» Your assignment: Copy out the data below verbatim.

» Data to use:
>>

-- ==== Sys2Proof/Machine/Rhumb.lean ====
section
/-! DEFINITION. Rhumb's engine (chapter 11): the memory master port, the movement of bytes between the spaces, and how an
instruction ends. A register access of a channel goes through the handler `bus`. -/

namespace Sys2Proof.Machine

/-- The handler of a register access: the state after it, its answer standing in `bus.resp`. -/
abbrev BusFn := State → Access → Bool → Nat → Word → State

def State.chan (s : State) (k : Nat) : Chan := tget {} s.rhmb.chans k
def State.setChan (s : State) (k : Nat) (c : Chan) : State := { s with rhmb.chans := tset {} s.rhmb.chans k c }

/-- Change a channel. -/
def modChan (s : State) (k : Nat) (f : Chan → Chan) : State := s.setChan k (f (s.chan k))

/-- The page of a channel. -/
def chanPage (k : Nat) : Nat := 0x20 + k

/-- The windows of a channel by number: its owner's, or the management windows (R324). -/
def chanWindows (s : State) (k : Nat) : List (Nat × Region) :=
  match chanOwner s k with
  | some p => (List.range 8).map (fun w => (w, tget {} (s.part p).regions w))
  | none => (List.range 4).map (fun w => (w, tget {} s.rhmb.mgmt w))

/-- A byte range lies inside a window of the channel's owner, or a management window (R324, R313, R315). -/
def chanInside (s : State) (k : Nat) (addr : Int) (len : Nat) (write : Bool) : Bool :=
  decide (0 ≤ addr) && (chanWindows s k).any (fun w => windowGrants k (s.chan k).serial w.2 addr.toNat len write)

/-- Byte ranges of memory that a side of a job spans (R329, R336). -/
def segRanges : SegGen → List (Nat × Nat)
  | .list l => (l.filter (fun g => g.sp = 0)).map (fun g => (g.addr, g.len))
  | .matrix base stride cols w _ _ total => [(base, (16 * ceilDiv (total / 16) cols - 1) * stride + 16 * cols * w)]
  | .tiles base size _ _ _ total => [(base, total / 16 * size)]

/-- The windows of a channel that hold one of these ranges (R315). -/
def windowsOver (s : State) (k : Nat) (l : List (Nat × Nat)) : List Nat :=
  ((chanWindows s k).filter (fun w => w.2.en && l.any (fun x => w.2.base ≤ x.1 && x.1 + x.2 ≤ w.2.limit))).map (·.1)

/-- The status of a status word; `ST_BUS_ERROR` for a word that is none (R541: none arises). -/
def statusOf (c : Nat) : Status :=
  ([.ok, .badArg, .badFormat, .bounds, .quota, .budgetExhausted, .wrongState, .transitionTorn, .lockRefused, .partition, .destDenied,
    .keyRevoked, .sigFail, .tagFail, .inputRejected, .descMismatch, .orderTimeout, .deadline, .aborted, .memberAbsent,
    .arithMismatch, .pipeRetired, .fuseMarginal, .eccUncorrectable, .busError, .paused] : List Status).find? (fun x => stCode x = c)
    |>.getD .busError

/-! ### Runs of bytes -/

/-- Go `n` bytes into a list of runs; a stream endpoint keeps its number. -/
def advList : Nat → List Seg → List Seg
  | _, [] => []
  | n, x :: r =>
    if n < x.len then { x with addr := if x.sp = 1 then x.addr else x.addr + n, len := x.len - n } :: r else advList (n - x.len) r

/-- The next run of a side; the rows of a tile are one run where it is written (R335, R347). -/
def segHead (write : Bool) : SegGen → Option Seg
  | .list l => l.head?
  | .matrix base stride cols w next done total =>
    if total ≤ next then none
    else some { sp := 0, addr := base + (16 * (next / 16 / cols) + next % 16) * stride + 16 * (next / 16 % cols) * w + done, len := 16 * w - done }
  | .tiles base size row next done total =>
    if total ≤ next then none
    else some { sp := 0, addr := base + next / 16 * size + 8 + next % 16 * row + done, len := (if write then (16 - next % 16) * row else row) - done }

/-- Go `n` bytes into a side. -/
def segAdv (n : Nat) : SegGen → SegGen
  | .list l => .list (advList n l)
  | .matrix b st c w next done total => .matrix b st c w ((next * (16 * w) + done + n) / (16 * w)) ((done + n) % (16 * w)) total
  | .tiles b sz row next done total => .tiles b sz row ((next * row + done + n) / row) ((done + n) % row) total

/-- The place of the next byte of a side, or the end of its last run. -/
def segPos (before after : SegGen) (old : Nat × Nat) : Nat × Nat :=
  match segHead true after with
  | some g => (g.sp, g.addr)
  | none => match before with
    | .list l => match l.getLast? with
      | some g => (g.sp, if g.sp = 1 then g.addr else g.addr + g.len)
      | none => old
    | _ => match segHead true before with
      | some g => (g.sp, g.addr + g.len)
      | none => old

/-- The bytes of a tile at the destination of a `SHUFFLE`. -/
def tileBytes (g : SegGen) : Nat :=
  match g with
  | .matrix _ _ _ w _ _ _ => 256 * w
  | .tiles _ _ row _ _ _ => 16 * row
  | .list _ => 1

/-! ### Requests (R515, R347) -/

/-- A request is a write. -/
def isWrite : ReqKind → Bool
  | .write _ => true
  | _ => false

/-- The lowest number that no outstanding request carries, and no request that timed out while its answer may still come (R515). DESIGN CHOICE
(log 175): such a number is used again once that answer has come. -/
def freeId (s : State) : Option Nat := (List.range 256).find? (fun i => s.rhmb.reqs.all (fun r => r.id ≠ i) && !s.rhmb.late.contains i)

<<

» Answer for the task:
-- ==== Sys2Proof/Machine/Rhumb.lean ====
section
/-! DEFINITION. Rhumb's engine (chapter 11): the memory master port, the movement of bytes between the spaces, and how an
instruction ends. A register access of a channel goes through the handler `bus`. -/

namespace Sys2Proof.Machine

/-- The handler of a register access: the state after it, its answer standing in `bus.resp`. -/
abbrev BusFn := State → Access → Bool → Nat → Word → State

def State.chan (s : State) (k : Nat) : Chan := tget {} s.rhmb.chans k
def State.setChan (s : State) (k : Nat) (c : Chan) : State := { s with rhmb.chans := tset {} s.rhmb.chans k c }

/-- Change a channel. -/
def modChan (s : State) (k : Nat) (f : Chan → Chan) : State := s.setChan k (f (s.chan k))

/-- The page of a channel. -/
def chanPage (k : Nat) : Nat := 0x20 + k

/-- The windows of a channel by number: its owner's, or the management windows (R324). -/
def chanWindows (s : State) (k : Nat) : List (Nat × Region) :=
  match chanOwner s k with
  | some p => (List.range 8).map (fun w => (w, tget {} (s.part p).regions w))
  | none => (List.range 4).map (fun w => (w, tget {} s.rhmb.mgmt w))

/-- A byte range lies inside a window of the channel's owner, or a management window (R324, R313, R315). -/
def chanInside (s : State) (k : Nat) (addr : Int) (len : Nat) (write : Bool) : Bool :=
  decide (0 ≤ addr) && (chanWindows s k).any (fun w => windowGrants k (s.chan k).serial w.2 addr.toNat len write)

/-- Byte ranges of memory that a side of a job spans (R329, R336). -/
def segRanges : SegGen → List (Nat × Nat)
  | .list l => (l.filter (fun g => g.sp = 0)).map (fun g => (g.addr, g.len))
  | .matrix base stride cols w _ _ total => [(base, (16 * ceilDiv (total / 16) cols - 1) * stride + 16 * cols * w)]
  | .tiles base size _ _ _ total => [(base, total / 16 * size)]

/-- The windows of a channel that hold one of these ranges (R315). -/
def windowsOver (s : State) (k : Nat) (l : List (Nat × Nat)) : List Nat :=
  ((chanWindows s k).filter (fun w => w.2.en && l.any (fun x => w.2.base ≤ x.1 && x.1 + x.2 ≤ w.2.limit))).map (·.1)

/-- The status of a status word; `ST_BUS_ERROR` for a word that is none (R541: none arises). -/
def statusOf (c : Nat) : Status :=
  ([.ok, .badArg, .badFormat, .bounds, .quota, .budgetExhausted, .wrongState, .transitionTorn, .lockRefused, .partition, .destDenied,
    .keyRevoked, .sigFail, .tagFail, .inputRejected, .descMismatch, .orderTimeout, .deadline, .aborted, .memberAbsent,
    .arithMismatch, .pipeRetired, .fuseMarginal, .eccUncorrectable, .busError, .paused] : List Status).find? (fun x => stCode x = c)
    |>.getD .busError

/-! ### Runs of bytes -/

/-- Go `n` bytes into a list of runs; a stream endpoint keeps its number. -/
def advList : Nat → List Seg → List Seg
  | _, [] => []
  | n, x :: r =>
    if n < x.len then { x with addr := if x.sp = 1 then x.addr else x.addr + n, len := x.len - n } :: r else advList (n - x.len) r

/-- The next run of a side; the rows of a tile are one run where it is written (R335, R347). -/
def segHead (write : Bool) : SegGen → Option Seg
  | .list l => l.head?
  | .matrix base stride cols w next done total =>
    if total ≤ next then none
    else some { sp := 0, addr := base + (16 * (next / 16 / cols) + next % 16) * stride + 16 * (next / 16 % cols) * w + done, len := 16 * w - done }
  | .tiles base size row next done total =>
    if total ≤ next then none
    else some { sp := 0, addr := base + next / 16 * size + 8 + next % 16 * row + done, len := (if write then (16 - next % 16) * row else row) - done }

/-- Go `n` bytes into a side. -/
def segAdv (n : Nat) : SegGen → SegGen
  | .list l => .list (advList n l)
  | .matrix b st c w next done total => .matrix b st c w ((next * (16 * w) + done + n) / (16 * w)) ((done + n) % (16 * w)) total
  | .tiles b sz row next done total => .tiles b sz row ((next * row + done + n) / row) ((done + n) % row) total

/-- The place of the next byte of a side, or the end of its last run. -/
def segPos (before after : SegGen) (old : Nat × Nat) : Nat × Nat :=
  match segHead true after with
  | some g => (g.sp, g.addr)
  | none => match before with
    | .list l => match l.getLast? with
      | some g => (g.sp, if g.sp = 1 then g.addr else g.addr + g.len)
      | none => old
    | _ => match segHead true before with
      | some g => (g.sp, g.addr + g.len)
      | none => old

/-- The bytes of a tile at the destination of a `SHUFFLE`. -/
def tileBytes (g : SegGen) : Nat :=
  match g with
  | .matrix _ _ _ w _ _ _ => 256 * w
  | .tiles _ _ row _ _ _ => 16 * row
  | .list _ => 1

/-! ### Requests (R515, R347) -/

/-- A request is a write. -/
def isWrite : ReqKind → Bool
  | .write _ => true
  | _ => false

/-- The lowest number that no outstanding request carries, and no request that timed out while its answer may still come (R515). DESIGN CHOICE
(log 175): such a number is used again once that answer has come. -/
def freeId (s : State) : Option Nat := (List.range 256).find? (fun i => s.rhmb.reqs.all (fun r => r.id ≠ i) && !s.rhmb.late.contains i)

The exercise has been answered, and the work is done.